Output only the lines below from the one containing "(s.aon.optime + 1)))" to the one containing "t.aon.shOptime = t.aon.optime)", exactly as written, both ends kept.

::::::::::

-- ==== Sys2Proof/Machine/Balls.lean ====
section
/-!
DEFINITION. What the device drives on its output balls (R67, R75 to R77, R81, R84, R86, R104, R105, R150, R190, R202, R254,
R331, R375 to R380, R399, R426): each ball's drive follows from the state. Between two commands no TAP shift, no MSPI frame
and no bus frame is under way; what those drive while they last is in the record of outputs (`Emit`). Log 81 names what is DEDUCED.
-/
namespace Sys2Proof.Machine

/-- What an output driver does. -/
inductive Drive where
  /-- high-impedance (R76); the board's resistor decides the level -/
  | z
  | low
  | high
  /-- a pulse-density stream with this density of ones (R84) -/
  | density (d : Rat)
  /-- 1.200 V on `THERM_REF` (R86) -/
  | bias12
  /-- the bias of `REXT` (R76) -/
  | biased
  /-- a link driven as its state says (R76) -/
  | link
  /-- the ball follows its cell of the boundary register (R673); the spec gives the cells no order -/
  | boundary
  deriving DecidableEq, Repr

/-- The output balls; `outP` and `outN` are the two of a clock output. -/
inductive OutBall where
  | xoEn | pwrEn | thermRef | rext
  | lock (a : Fin 2)
  | outP (n : Fin 10) | outN (n : Fin 10)
  | pg (p : Fin 4)
  | airTx | airDe
  | pcieTx | clkreqN | irqN
  | mspiMiso | tdo
  | cspiSck | cspiCsN | cspiIo
  deriving DecidableEq, Repr

/-- A driven level. -/
def Drive.lvl (b : Bool) : Drive := if b then .high else .low

/-- The XO is wanted: in OFF, through the board's pull-up, and ACTIVE, in a burst of COAST and at its exit (R75, R76, R81,
R104, R150, R480). -/
def xoEnHigh (s : State) : Bool :=
  match s.pwr.state with
  | .off => true
  | .active => true
  | .coast => s.coast.burst || decide (s.pwr.transit = .fromCoast)
  | .dormant => false

/-- The core's pad ring is powered and out of reset, and the TAP has not taken the balls (R67, R76, R88). -/
def padsOn (s : State) : Bool := s.coreOn && !s.tap.factory

/-- As `padsOn`, in ACTIVE: the balls that COAST leaves undriven (R76). -/
def padsActive (s : State) : Bool := padsOn s && s.pwr.state == .active

/-- The balls that the halt of a shutdown leaves undriven too (R202). -/
def padsLive (s : State) : Bool := padsActive s && s.shut.phase != .halt

/-- The format that output `n` has now: the one in effect while it runs, else the register's (R377, R383). -/
def outFmt (s : State) (n : Nat) : Nat := fld (if s.b (aOutStat n) 0 then (s.out n).cfg else s.rg (aOutCfg n)) 0 3

/-- Whether the balls of output `n` are driven (R77, R190, R202, R399): in ACTIVE, from step 7 of the start sequence on, with a
format other than Off, not while a core reset's state lasts; in the halt only what runs on. -/
def outDriven (s : State) (n : Nat) : Bool :=
  padsActive s && decide (7 ≤ s.f aGlbStart 0 4) && outFmt s n != 0 && !(s.out n).hiz
    && (s.shut.phase != .halt || s.b (aOutStat n) 0)

/-- The P and N balls of output `n` (R377): a running output carries its clock, a stopped one holds its format's state. -/
def outDrive (s : State) (n : Nat) : Drive × Drive :=
  let run := s.b (aOutStat n) 0
  let h := outHigh s n
  if ¬ outDriven s n then (.z, .z)
  else match outFmt s n with
    | 1 => (.lvl h, .lvl (!h))
    | 2 => (.lvl h, .lvl (run && !h))
    | 3 => (.lvl h, .lvl h)
    | 4 => (.lvl h, .lvl (run && !h))
    | _ => (.lvl h, .z)

/-- `PGp` (R76, R202, R426): its generator's pulses with PIN_EN, else low. -/
def pgDrive (s : State) (p : Nat) : Drive :=
  if padsLive s then .lvl (s.b (aPgCfg p) 0 && s.b (aPgStat p) 2) else .z

/-- The device's own drive of `CLKREQ_N`, open drain (R105, R190): released until step 8, then low while the link is up and
not in L1.1, L1.2 or L2/L3 Ready (log 62). -/
def clkreqDrive (s : State) : Drive :=
  if padsOn s ∧ 8 ≤ s.f aGlbStart 0 4 ∧ (s.pwr.link = .l0 ∨ s.pwr.link = .l1) then .low else .z

/-- What the device itself drives on a ball. -/
def coreDrive (s : State) (b : OutBall) : Drive :=
  match b with
  | .xoEn => .lvl (xoEnHigh s)
  | .pwrEn => .lvl s.pwr.pwrEn
  | .thermRef => if padsActive s ∨ (padsOn s ∧ s.coast.burst) then .bias12 else .z
  | .rext => if padsActive s ∨ (padsOn s ∧ s.coast.burst) then .biased else .z
  | .lock a => if padsLive s then .density (lockDensity s a) else .z
  | .outP n => (outDrive s n).1
  | .outN n => (outDrive s n).2
  | .pg p => pgDrive s p
  | .airTx => if padsLive s then .lvl s.air.level else .z
  | .airDe => if padsLive s then .low else .z
  | .pcieTx => if padsOn s ∧ s.pwr.link ≠ .down then .link else .z
  | .clkreqN => clkreqDrive s
  | .irqN => if irqLow s then .low else .z
  | .mspiMiso => .z
  | .tdo => .z
  | .cspiSck => if padsLive s then .low else .z
  | .cspiCsN => if padsLive s then .lvl s.cht.op.isNone else .z
  | .cspiIo => .z

/-- What an output ball carries: nothing before POR is released, but for the pull-ups on `XO_EN` and `PWR_EN` that hold these
two high (R75, R104), what the TAP's EXTEST or HIGHZ says while one is in effect (R673), else what the core drives. -/
def ballDrive (s : State) (b : OutBall) : Drive :=
  if s.pwr.state = .off then .z
  else if s.pwr.coreHeld ∧ s.pwr.heldKind = .mrst then .z
  else if s.coreOn ∧ s.tap.ir = 3#5 then .z
  else if s.coreOn ∧ s.tap.ir = 0#5 then .boundary
  else coreDrive s b

/-- The level that the board sees on `XO_EN` and `PWR_EN`: pull-ups hold an undriven one high (R75, R104). -/
def pulledUp (d : Drive) : Bool := d != .low

end Sys2Proof.Machine
end

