-- ==== Sys2Proof/Certificates/Slice0/Obligations.lean ====
section
/-!
DEFINITION. The statements for the provers: each is a proposition about every state of the block, or about the states that its
hypotheses name.
-/
open Sys2Proof Sys2Proof.Machine

/-! ### The whole block -/

/-- A command at the front of the queue is executed on the state with the queue's rest. -/
def Obligations.StepRunsTheFrontCommand : Prop :=
  ∀ (c : Instr) (rest : List Instr) (s : State), step { s with pending := c :: rest } = exec c { s with pending := rest }

/-- The state that POR leaves is sound, and every register of the map holds its reset value. The values that the spec does not
give are the model's (notes/assumptions/4). -/
def Obligations.ResetIsSound : Prop :=
  State.reset.Inv ∧ State.reset.pending = [] ∧ State.reset.pwr.state = .off ∧ ∀ a, State.reset.rg a = resetOf a

/-- Every step from a sound state, not only from one that a run reaches, leaves a sound state: all arrays canonical, the posted
queue within 8, the staging queue within 64, the Logbook's FIFO within 32, the operating time within 40 bits. -/
def Obligations.StepKeepsInv : Prop := ∀ s t : State, s.Inv → step s = .next t → t.Inv

/-- No step clears a programmed bit of the OTP (R656), and only two ring commands, and the start step that completes an interrupted
zeroisation (R669), change it. -/
def Obligations.OtpOnlyGrows : Prop :=
  (∀ s t : State, s.Inv → step s = .next t → otpGrows s t)
  ∧ (∀ (c : Instr) (s t : State), exec c s = .next t → (∀ g, c ≠ .secLifecycle g) → (∀ g b r, c ≠ .secKeyLoad g b r) → (∀ o, c ≠ .startStepComplete o) →
      t.otp = s.otp)

/-- No command looks at the queue or changes it, and the count of free values taken only grows: two commands never take the
same free value. -/
def Obligations.ExecLeavesTheQueue : Prop :=
  ∀ (c : Instr) (s t : State), exec c s = .next t → t.pending = s.pending ∧ s.free ≤ t.free

/-- DORMANT ends only by a wake, MRST or POR: no other command leaves it. -/
def Obligations.DormantEndsByFewCommands : Prop :=
  ∀ (c : Instr) (s t : State), s.pwr.state = .dormant → exec c s = .next t → t.pwr.state ≠ .dormant →
    c = .porAssert ∨ c = .mrst ∨ ∃ src pf, c = .dwake src pf

/-- The clock where nothing waits (DESIGN CHOICE, notes/assumptions/2): in ACTIVE with the system clock each domain adds its
increment, modulo 2^48 s; in OFF nothing happens. -/
def Obligations.DomainsAdvance : Prop :=
  ∀ s : State, s.Inv → s.pending = [] →
    (s.pwr.state = .off → step s = .next s)
    ∧ (s.Running → ∃ t, step s = .next t ∧ ∀ d, d < 2 → (t.dom d).val = ((s.dom d).val + (s.dom d).inc) % domMod ∧ (t.dom d).inc = (s.dom d).inc)
    ∧ (s.pwr.state = .dormant → s.pwr.wakePend = false → ∃ t, step s = .next t
        ∧ (s.clk.slowSub + 1 < 128 → t.clk.slowSub = s.clk.slowSub + 1 ∧ t.aon.optime = s.aon.optime)
        ∧ (127 ≤ s.clk.slowSub → t.clk.slowSub = 0 ∧ t.aon.optime = min 0xFFFFFFFFFF (s.aon.optime + 1)))

/-! ### Power, resets, the start sequence and the shutdown -/

/-- POR, its release, MRST, a failing rail, and the release of the core (R73, R102, R120, R123, R124, R128, R132, R148, R151). -/
def Obligations.PorAndTheResetsThatHoldTheCore : Prop :=
  (∀ s : State, exec .porAssert s
    = .next { State.reset with ldg := s.ldg, otp := s.otp, free := s.free, emitted := s.emitted, pending := s.pending })
  ∧ (∀ s : State, s.Inv → s.pwr.state = .off →
      ∃ t, exec .porRelease s = .next t ∧ t.pwr.state = .active ∧ t.pwr.coreHeld = true ∧ t.pwr.heldKind = .por ∧ t.otp = s.otp
        ∧ t.aon.pcycle = min 0xFFFFFFFF ((aonLoad s).aon.pcycle + 1) ∧ t.aon.optime = (aonLoad s).aon.optime
        ∧ t.aon.shPcycle = t.aon.pcycle ∧ t.aon.shOptime = t.aon.optime)
  ∧ (∀ s : State, s.Inv → s.pwr.state ≠ .off →
      ∃ t, exec .mrst s = .next t ∧ t.pwr.state = .active ∧ t.pwr.coreHeld = true ∧ t.aon.optime = s.aon.optime
        ∧ t.pwr.heldKind = (if s.pwr.coreHeld then wider s.pwr.heldKind .mrst else .mrst)
        ∧ t.ldg = s.ldg ∧ t.otp = s.otp ∧ t.b aPwrRstCause 1 = true ∧ t.b aPwrRstCause 7 = false ∧ t.b aPwrRstCause 8 = false
        ∧ (∀ a, classOf a < 3 → t.rg a = resetOf a)
        ∧ (∀ a, 3 ≤ classOf a → a ≠ aPwrRstCause → a ≠ aPwrCtl → t.rg a = s.rg a)
        ∧ (t.pwr.heldKind = .mrst → ∀ b, ballDrive t b = .z))
  ∧ (∀ (s : State) (b : OutBall), s.pwr.state = .off → ballDrive s b = .z)
  ∧ (∀ s : State, s.Inv → s.pwr.state = .active ∨ s.pwr.state = .coast →
      ∃ t, exec .railOutOfRange s = .next t ∧ t.pwr.coreHeld = true ∧ t.b aPwrRstCause 1 = true ∧ t.b aPwrRstCause 8 = true
        ∧ 15 ∈ t.pwr.aonLatch ∧ t.ldg = s.ldg)
  ∧ (∀ (high low : BitVec 8) (io : BitVec 12) (s : State), s.Inv → s.pwr.coreHeld = true → s.pwr.state = .active →
      ∃ t, exec (.coreResetRelease high low io) s = .next t ∧ t.pwr.coreHeld = false ∧ t.start.kind = s.pwr.heldKind
        ∧ t.aon.strap = wd ((high &&& low).toNat + 256 * (high ^^^ low).toNat) ∧ t.aon.io33 = io
        ∧ t.f aGlbStart 0 4 = 1 ∧ Fired (kindNo s.pwr.heldKind) t)

/-- The core resets and the host-interface resets, from each cause (R121 to R124, R134, R135, R143): the chronometers and
the OTP go on, the guard latches clear, and the event of the kind fires. Beside a reset of its reach or a wider one in the same slow
tick only the cause is recorded (notes/assumptions/58). -/
def Obligations.CoreAndHostInterfaceResets : Prop :=
  (∀ (p : Port) (s : State), s.Inv → s.coreOn = true → s.shut.phase = .none → s.pwr.rstNow = none → PortClear s p aPwrRst →
      NoTestChange s aPwrRst 15 1 → ∃ t, exec (.softFull p) s = .next t ∧ t.pwr.state = .active ∧ t.pwr.transit = .none ∧ t.latch = [] ∧ t.coast = {} ∧ t.otp = s.otp
        ∧ (∀ d, d < 2 → (t.dom d).val = (s.dom d).val ∧ (t.dom d).inc = (s.dom d).inc ∧ (t.dom d).trust = (s.dom d).trust)
        ∧ Fired 3 t)
  ∧ (∀ (p : Port) (k : ResetKind) (s : State), s.Inv → s.coreOn = true → s.shut.phase = .none → s.pwr.rstNow = some k →
      PortClear s p aPwrRst →
      (kindReach k ≤ kindReach .softFull → NoTestChange s aPwrRst 15 1 → exec (.softFull p) s = .next (s.setF aPwrRstCause 3 1 1))
      ∧ (kindReach k ≤ kindReach .softHif → NoTestChange s aPwrRst 15 2 → exec (.softHif p) s = .next (s.setF aPwrRstCause 4 1 1)))
  ∧ (∀ (e : Engine) (s : State), s.Inv → watchRuns s = true → s.b aPwrWdog 13 = true → engPending e s = true →
      s.pwr.engWarned.contains e = true → s.pwr.rstNow = none →
      ∃ t, exec (.engineWatchExpiry e) s = .next t ∧ t.pwr.state = .active ∧ t.latch = [] ∧ t.pwr.engWarned = [] ∧ t.otp = s.otp
        ∧ (∀ d, d < 2 → (t.dom d).val = (s.dom d).val ∧ (t.dom d).inc = (s.dom d).inc) ∧ Fired 2 t)
  ∧ (∀ s : State, s.Inv → hostWatch s = true → s.pwr.hostWarned = true → s.pwr.rstNow = none →
      (s.b aPwrWdog 12 = false → exec .hostWatchExpiry s = .next (fire 9 { s with pwr := { s.pwr with hostWarned := false } }))
      ∧ (s.b aPwrWdog 12 = true → ∃ t, exec .hostWatchExpiry s = .next t ∧ t.pwr.state = .active ∧ t.latch = [] ∧ t.otp = s.otp
          ∧ (∀ d, d < 2 → (t.dom d).val = (s.dom d).val ∧ (t.dom d).inc = (s.dom d).inc) ∧ Fired 2 t))
  ∧ (∀ (p : Port) (s : State), s.Inv → s.coreOn = true → s.shut.phase = .none → s.pwr.rstNow = none → PortClear s p aPwrRst →
      NoTestChange s aPwrRst 15 2 → ∃ t, exec (.softHif p) s = .next t ∧ t.hif = {} ∧ t.latch = [] ∧ t.sec.pend = [] ∧ t.doms = s.doms ∧ t.refs = s.refs ∧ t.chans = s.chans
        ∧ t.aplls = s.aplls ∧ t.outs = s.outs ∧ t.air = s.air ∧ t.ldg = s.ldg ∧ t.otp = s.otp
        ∧ (∀ a, classOf a ≠ 0 → a ≠ aPwrRstCause → a ≠ aHifDiscard → eventReg a = false → t.rg a = s.rg a)
        ∧ t.b aPwrRstCause 4 = true ∧ Fired 4 t)
  ∧ (∀ (c : LinkCause) (s : State), s.Inv → s.pwr.coreHeld = false →
      (s.pwr.state = .active ∨ s.pwr.state = .coast ∧ s.pwr.transit = .fromCoast → s.pwr.rstNow = none →
        ∃ t, exec (.linkReset c) s = .next t ∧ t.hif = {} ∧ t.latch = [] ∧ t.pwr.bme = false ∧ t.pwr.msixEn = false ∧ t.pwr.hostReady = false
          ∧ t.pwr.link = .down ∧ t.pwr.perstLow = (s.pwr.perstLow || c == .perstLow) ∧ t.doms = s.doms ∧ t.refs = s.refs ∧ t.chans = s.chans
          ∧ t.ldg = s.ldg ∧ t.otp = s.otp ∧ t.b aPwrRstCause 5 = true ∧ Fired 5 t)
      ∧ (s.pwr.state = .coast → s.pwr.transit = .none →
        exec (.linkReset c) s = .next { s.setF aPwrRstCause 5 1 1 with
          pwr := { s.pwr with linkDefer := true, link := .down, perstLow := s.pwr.perstLow || c == .perstLow } }))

::::::::::

▶ _RESPONSE AREA_
        ∧ (127 ≤ s.clk.slowSub → t.clk.slowSub = 0 ∧ t.aon.optime = min 0xFFFFFFFFFF (s.aon.optime + 1)))

/-! ### Power, resets, the start sequence and the shutdown -/

/-- POR, its release, MRST, a failing rail, and the release of the core (R73, R102, R120, R123, R124, R128, R132, R148, R151). -/
def Obligations.PorAndTheResetsThatHoldTheCore : Prop :=
  (∀ s : State, exec .porAssert s
    = .next { State.reset with ldg := s.ldg, otp := s.otp, free := s.free, emitted := s.emitted, pending := s.pending })
  ∧ (∀ s : State, s.Inv → s.pwr.state = .off →
      ∃ t, exec .porRelease s = .next t ∧ t.pwr.state = .active ∧ t.pwr.coreHeld = true ∧ t.pwr.heldKind = .por ∧ t.otp = s.otp
        ∧ t.aon.pcycle = min 0xFFFFFFFF ((aonLoad s).aon.pcycle + 1) ∧ t.aon.optime = (aonLoad s).aon.optime
        ∧ t.aon.shPcycle = t.aon.pcycle ∧ t.aon.shOptime = t.aon.optime)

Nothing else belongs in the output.